[What you are asked to do]: Bring together copies of the lines in the data below that contain the word "execKeyUpdate".

Saved data entries:
------------------------------------

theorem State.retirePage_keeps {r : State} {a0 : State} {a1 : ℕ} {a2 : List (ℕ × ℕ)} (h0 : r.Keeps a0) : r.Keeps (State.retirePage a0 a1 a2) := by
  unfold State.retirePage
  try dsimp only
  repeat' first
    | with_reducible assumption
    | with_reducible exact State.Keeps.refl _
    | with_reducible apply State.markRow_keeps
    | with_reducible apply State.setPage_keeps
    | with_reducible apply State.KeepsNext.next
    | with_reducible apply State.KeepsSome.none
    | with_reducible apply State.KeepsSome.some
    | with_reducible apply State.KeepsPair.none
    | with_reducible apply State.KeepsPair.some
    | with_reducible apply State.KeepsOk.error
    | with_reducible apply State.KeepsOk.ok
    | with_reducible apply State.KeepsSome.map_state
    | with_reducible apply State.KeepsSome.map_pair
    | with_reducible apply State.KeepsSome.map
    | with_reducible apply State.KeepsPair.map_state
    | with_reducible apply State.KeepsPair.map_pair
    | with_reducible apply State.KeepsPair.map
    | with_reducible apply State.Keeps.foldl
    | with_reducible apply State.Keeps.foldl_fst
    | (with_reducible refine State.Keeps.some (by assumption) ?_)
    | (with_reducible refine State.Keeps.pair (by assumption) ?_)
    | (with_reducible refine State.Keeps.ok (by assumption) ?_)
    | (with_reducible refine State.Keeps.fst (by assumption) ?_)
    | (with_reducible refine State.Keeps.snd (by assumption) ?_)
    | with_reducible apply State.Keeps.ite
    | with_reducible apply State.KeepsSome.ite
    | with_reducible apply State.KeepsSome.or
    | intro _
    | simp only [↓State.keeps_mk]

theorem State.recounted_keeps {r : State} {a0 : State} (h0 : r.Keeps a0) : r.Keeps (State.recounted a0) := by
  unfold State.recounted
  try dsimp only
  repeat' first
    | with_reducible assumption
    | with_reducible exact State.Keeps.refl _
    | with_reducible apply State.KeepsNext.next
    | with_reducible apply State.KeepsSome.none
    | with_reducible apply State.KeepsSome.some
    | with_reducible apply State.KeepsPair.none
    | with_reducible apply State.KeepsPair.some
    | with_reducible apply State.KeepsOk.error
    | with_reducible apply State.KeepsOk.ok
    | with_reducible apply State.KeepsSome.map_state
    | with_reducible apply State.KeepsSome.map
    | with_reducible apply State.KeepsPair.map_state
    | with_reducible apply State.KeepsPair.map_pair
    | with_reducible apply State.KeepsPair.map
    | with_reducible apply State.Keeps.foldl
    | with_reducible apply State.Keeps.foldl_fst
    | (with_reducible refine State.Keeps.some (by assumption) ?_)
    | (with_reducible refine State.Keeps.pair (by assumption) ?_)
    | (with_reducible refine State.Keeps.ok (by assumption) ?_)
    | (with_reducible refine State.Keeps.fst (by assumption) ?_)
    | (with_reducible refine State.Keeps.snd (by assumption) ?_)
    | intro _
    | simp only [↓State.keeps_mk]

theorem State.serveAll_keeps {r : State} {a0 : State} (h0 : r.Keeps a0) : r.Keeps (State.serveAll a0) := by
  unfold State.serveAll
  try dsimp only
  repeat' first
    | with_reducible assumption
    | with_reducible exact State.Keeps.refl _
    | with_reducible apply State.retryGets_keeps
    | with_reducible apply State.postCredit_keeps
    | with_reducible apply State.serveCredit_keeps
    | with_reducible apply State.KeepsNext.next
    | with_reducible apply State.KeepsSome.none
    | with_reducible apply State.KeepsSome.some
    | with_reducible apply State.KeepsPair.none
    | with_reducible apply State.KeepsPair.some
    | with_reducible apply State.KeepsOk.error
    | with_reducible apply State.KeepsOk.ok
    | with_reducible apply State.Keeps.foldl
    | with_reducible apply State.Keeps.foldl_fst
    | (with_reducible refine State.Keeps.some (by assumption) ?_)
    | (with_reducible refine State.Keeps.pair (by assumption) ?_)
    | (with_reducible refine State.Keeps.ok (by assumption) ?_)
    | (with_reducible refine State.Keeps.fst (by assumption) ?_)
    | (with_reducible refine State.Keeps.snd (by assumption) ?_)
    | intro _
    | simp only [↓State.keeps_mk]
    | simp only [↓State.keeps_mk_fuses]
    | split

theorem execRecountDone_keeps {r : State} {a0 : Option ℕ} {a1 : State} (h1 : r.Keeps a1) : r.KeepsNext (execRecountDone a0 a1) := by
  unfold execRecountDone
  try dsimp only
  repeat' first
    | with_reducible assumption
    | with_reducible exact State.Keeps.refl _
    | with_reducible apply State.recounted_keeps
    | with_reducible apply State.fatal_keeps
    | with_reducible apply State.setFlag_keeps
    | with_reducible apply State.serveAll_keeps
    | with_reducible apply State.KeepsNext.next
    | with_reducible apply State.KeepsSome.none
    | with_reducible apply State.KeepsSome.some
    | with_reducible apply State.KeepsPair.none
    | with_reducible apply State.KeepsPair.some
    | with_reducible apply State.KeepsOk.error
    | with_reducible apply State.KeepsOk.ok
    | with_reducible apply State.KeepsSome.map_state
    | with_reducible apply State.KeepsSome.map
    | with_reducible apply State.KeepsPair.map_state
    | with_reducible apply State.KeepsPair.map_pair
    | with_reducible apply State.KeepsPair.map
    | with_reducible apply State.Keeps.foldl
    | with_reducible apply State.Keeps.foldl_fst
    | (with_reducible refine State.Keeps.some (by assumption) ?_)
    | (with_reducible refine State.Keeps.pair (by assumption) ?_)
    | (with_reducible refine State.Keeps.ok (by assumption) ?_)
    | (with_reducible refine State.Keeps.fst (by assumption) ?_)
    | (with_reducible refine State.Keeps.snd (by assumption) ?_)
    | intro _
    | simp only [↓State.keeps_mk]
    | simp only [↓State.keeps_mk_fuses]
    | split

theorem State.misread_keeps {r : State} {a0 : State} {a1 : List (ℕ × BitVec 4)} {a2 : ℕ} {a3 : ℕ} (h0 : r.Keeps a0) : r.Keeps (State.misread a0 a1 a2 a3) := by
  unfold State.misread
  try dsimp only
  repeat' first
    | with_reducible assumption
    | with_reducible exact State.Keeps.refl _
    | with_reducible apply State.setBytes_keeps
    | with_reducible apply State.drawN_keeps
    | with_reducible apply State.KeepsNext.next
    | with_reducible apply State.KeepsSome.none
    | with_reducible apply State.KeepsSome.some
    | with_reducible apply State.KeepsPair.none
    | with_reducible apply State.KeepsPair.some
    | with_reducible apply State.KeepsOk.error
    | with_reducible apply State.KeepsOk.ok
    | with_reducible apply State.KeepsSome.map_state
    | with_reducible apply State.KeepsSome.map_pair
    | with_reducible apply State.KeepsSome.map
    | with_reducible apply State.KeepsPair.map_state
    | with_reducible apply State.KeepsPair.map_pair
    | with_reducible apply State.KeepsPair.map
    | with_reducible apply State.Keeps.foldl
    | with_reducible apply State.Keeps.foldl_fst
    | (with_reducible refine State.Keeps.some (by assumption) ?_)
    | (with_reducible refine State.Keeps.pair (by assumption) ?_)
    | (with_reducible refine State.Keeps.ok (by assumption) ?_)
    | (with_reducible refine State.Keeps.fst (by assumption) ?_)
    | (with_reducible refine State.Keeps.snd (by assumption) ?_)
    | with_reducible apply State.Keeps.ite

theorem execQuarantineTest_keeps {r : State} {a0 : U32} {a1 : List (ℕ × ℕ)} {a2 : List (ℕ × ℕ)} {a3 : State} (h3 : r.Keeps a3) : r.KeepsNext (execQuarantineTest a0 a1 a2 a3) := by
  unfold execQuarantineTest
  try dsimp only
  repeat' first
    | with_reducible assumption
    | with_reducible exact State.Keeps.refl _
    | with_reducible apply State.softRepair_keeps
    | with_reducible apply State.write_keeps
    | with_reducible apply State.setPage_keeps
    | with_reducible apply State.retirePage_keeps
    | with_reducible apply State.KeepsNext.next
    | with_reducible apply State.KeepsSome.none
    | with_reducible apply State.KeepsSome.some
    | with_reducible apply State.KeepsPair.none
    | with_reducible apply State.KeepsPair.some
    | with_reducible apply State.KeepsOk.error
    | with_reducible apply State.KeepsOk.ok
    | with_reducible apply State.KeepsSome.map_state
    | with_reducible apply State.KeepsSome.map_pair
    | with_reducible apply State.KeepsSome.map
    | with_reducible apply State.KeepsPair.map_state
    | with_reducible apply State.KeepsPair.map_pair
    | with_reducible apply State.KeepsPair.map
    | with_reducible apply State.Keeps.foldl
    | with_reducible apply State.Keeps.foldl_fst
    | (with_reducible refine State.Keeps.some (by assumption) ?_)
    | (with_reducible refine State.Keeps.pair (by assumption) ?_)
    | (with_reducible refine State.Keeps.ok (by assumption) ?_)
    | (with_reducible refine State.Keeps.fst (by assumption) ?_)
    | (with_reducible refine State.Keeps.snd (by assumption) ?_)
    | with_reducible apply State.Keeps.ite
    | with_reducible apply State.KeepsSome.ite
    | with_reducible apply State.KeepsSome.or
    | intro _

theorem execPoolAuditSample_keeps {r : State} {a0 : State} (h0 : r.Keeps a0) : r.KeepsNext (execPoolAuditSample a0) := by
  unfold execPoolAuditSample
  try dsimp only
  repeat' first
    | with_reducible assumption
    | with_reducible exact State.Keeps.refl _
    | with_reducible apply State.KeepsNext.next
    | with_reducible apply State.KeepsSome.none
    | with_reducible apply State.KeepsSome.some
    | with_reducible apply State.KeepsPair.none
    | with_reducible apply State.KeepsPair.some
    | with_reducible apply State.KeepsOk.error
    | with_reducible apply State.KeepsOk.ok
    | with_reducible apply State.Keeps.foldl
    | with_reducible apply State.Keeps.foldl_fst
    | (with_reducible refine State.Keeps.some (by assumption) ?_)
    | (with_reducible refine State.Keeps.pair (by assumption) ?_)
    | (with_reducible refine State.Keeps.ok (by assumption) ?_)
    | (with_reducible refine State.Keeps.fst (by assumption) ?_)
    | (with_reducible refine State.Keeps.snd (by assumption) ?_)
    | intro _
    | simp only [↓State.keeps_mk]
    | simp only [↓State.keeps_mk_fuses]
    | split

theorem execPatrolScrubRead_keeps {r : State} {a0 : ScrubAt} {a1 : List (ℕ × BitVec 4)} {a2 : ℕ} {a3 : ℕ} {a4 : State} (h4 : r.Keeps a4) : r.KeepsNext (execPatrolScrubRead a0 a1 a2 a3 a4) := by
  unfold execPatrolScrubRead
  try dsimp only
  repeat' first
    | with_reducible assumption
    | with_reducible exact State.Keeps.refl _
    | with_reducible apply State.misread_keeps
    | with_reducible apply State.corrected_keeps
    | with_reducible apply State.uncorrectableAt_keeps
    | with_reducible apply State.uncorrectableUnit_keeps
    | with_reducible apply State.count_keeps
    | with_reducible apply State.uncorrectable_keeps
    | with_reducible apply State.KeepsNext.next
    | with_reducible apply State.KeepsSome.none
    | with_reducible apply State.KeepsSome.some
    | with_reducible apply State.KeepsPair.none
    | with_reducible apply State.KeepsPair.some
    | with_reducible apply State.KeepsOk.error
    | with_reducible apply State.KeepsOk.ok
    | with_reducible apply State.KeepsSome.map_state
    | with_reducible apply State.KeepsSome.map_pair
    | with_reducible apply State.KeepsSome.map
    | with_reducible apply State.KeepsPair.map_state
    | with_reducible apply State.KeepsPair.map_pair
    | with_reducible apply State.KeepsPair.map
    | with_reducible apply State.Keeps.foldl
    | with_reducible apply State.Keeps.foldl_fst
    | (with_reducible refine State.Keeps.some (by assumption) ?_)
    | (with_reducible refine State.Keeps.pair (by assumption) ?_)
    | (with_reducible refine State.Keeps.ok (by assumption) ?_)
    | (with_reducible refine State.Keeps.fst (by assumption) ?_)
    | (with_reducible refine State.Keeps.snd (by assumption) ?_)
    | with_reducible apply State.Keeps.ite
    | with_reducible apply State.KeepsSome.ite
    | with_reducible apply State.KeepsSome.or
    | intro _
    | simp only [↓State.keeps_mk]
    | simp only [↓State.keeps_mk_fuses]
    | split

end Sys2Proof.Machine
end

------------------------------------

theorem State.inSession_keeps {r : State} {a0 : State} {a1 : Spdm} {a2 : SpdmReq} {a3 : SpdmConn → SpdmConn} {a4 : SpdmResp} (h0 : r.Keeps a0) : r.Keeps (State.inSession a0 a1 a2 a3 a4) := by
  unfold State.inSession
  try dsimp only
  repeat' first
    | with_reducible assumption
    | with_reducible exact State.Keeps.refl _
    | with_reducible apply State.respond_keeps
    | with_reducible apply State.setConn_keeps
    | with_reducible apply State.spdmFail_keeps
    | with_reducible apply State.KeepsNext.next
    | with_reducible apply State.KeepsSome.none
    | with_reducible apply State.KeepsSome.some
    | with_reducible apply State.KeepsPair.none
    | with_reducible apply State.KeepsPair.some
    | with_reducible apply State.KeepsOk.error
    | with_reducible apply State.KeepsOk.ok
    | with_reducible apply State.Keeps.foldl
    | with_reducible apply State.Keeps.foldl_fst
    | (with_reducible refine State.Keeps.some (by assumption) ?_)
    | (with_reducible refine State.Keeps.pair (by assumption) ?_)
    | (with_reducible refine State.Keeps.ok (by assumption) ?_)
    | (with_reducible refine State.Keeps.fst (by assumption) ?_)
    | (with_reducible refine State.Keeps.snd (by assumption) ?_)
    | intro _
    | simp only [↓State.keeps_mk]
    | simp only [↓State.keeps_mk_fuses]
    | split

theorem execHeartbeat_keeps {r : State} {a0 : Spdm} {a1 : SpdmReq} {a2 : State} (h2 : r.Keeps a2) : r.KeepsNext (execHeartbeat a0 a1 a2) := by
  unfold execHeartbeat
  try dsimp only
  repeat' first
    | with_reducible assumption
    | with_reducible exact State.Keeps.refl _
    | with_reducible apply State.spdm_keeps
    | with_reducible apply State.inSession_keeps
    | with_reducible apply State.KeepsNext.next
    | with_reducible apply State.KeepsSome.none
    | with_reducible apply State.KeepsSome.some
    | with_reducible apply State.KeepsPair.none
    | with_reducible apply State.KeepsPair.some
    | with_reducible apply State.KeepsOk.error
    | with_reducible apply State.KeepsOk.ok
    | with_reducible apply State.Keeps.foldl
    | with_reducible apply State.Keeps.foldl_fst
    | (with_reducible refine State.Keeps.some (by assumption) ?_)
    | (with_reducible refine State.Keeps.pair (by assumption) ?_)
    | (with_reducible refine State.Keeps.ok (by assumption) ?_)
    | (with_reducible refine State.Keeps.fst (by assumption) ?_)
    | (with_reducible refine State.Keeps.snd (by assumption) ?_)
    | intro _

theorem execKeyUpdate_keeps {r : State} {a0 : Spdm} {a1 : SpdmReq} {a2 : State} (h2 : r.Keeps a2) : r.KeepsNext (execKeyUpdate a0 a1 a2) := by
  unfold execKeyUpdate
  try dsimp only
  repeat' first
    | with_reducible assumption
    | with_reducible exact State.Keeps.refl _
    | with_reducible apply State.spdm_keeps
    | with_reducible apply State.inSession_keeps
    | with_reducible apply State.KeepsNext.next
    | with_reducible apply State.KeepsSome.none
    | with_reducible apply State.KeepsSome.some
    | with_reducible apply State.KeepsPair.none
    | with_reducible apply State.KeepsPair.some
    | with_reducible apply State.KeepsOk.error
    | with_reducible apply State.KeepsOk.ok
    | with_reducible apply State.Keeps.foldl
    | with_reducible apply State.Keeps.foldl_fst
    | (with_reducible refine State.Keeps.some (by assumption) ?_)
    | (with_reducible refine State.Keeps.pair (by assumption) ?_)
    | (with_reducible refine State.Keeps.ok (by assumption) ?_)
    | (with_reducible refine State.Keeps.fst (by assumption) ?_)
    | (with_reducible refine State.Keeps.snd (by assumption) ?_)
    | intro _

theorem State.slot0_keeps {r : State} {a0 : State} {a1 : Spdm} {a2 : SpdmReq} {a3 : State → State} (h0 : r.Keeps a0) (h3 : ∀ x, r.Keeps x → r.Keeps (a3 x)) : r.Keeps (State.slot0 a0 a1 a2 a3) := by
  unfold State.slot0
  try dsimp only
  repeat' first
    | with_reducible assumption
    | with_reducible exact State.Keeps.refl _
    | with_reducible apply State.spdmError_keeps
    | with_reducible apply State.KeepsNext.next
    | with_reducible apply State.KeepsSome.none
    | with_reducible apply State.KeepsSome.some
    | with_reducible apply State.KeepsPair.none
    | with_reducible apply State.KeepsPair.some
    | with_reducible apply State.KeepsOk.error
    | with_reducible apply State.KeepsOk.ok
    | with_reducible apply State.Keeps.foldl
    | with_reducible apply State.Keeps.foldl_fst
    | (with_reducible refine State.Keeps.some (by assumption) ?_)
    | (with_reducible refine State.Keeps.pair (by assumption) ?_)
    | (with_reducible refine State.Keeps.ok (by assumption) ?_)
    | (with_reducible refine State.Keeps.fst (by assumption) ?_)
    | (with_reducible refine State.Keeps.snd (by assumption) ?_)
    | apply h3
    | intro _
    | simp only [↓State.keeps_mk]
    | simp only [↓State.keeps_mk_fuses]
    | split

------------------------------------

[Exercise solution]:
theorem execKeyUpdate_keeps {r : State} {a0 : Spdm} {a1 : SpdmReq} {a2 : State} (h2 : r.Keeps a2) : r.KeepsNext (execKeyUpdate a0 a1 a2) := by
  unfold execKeyUpdate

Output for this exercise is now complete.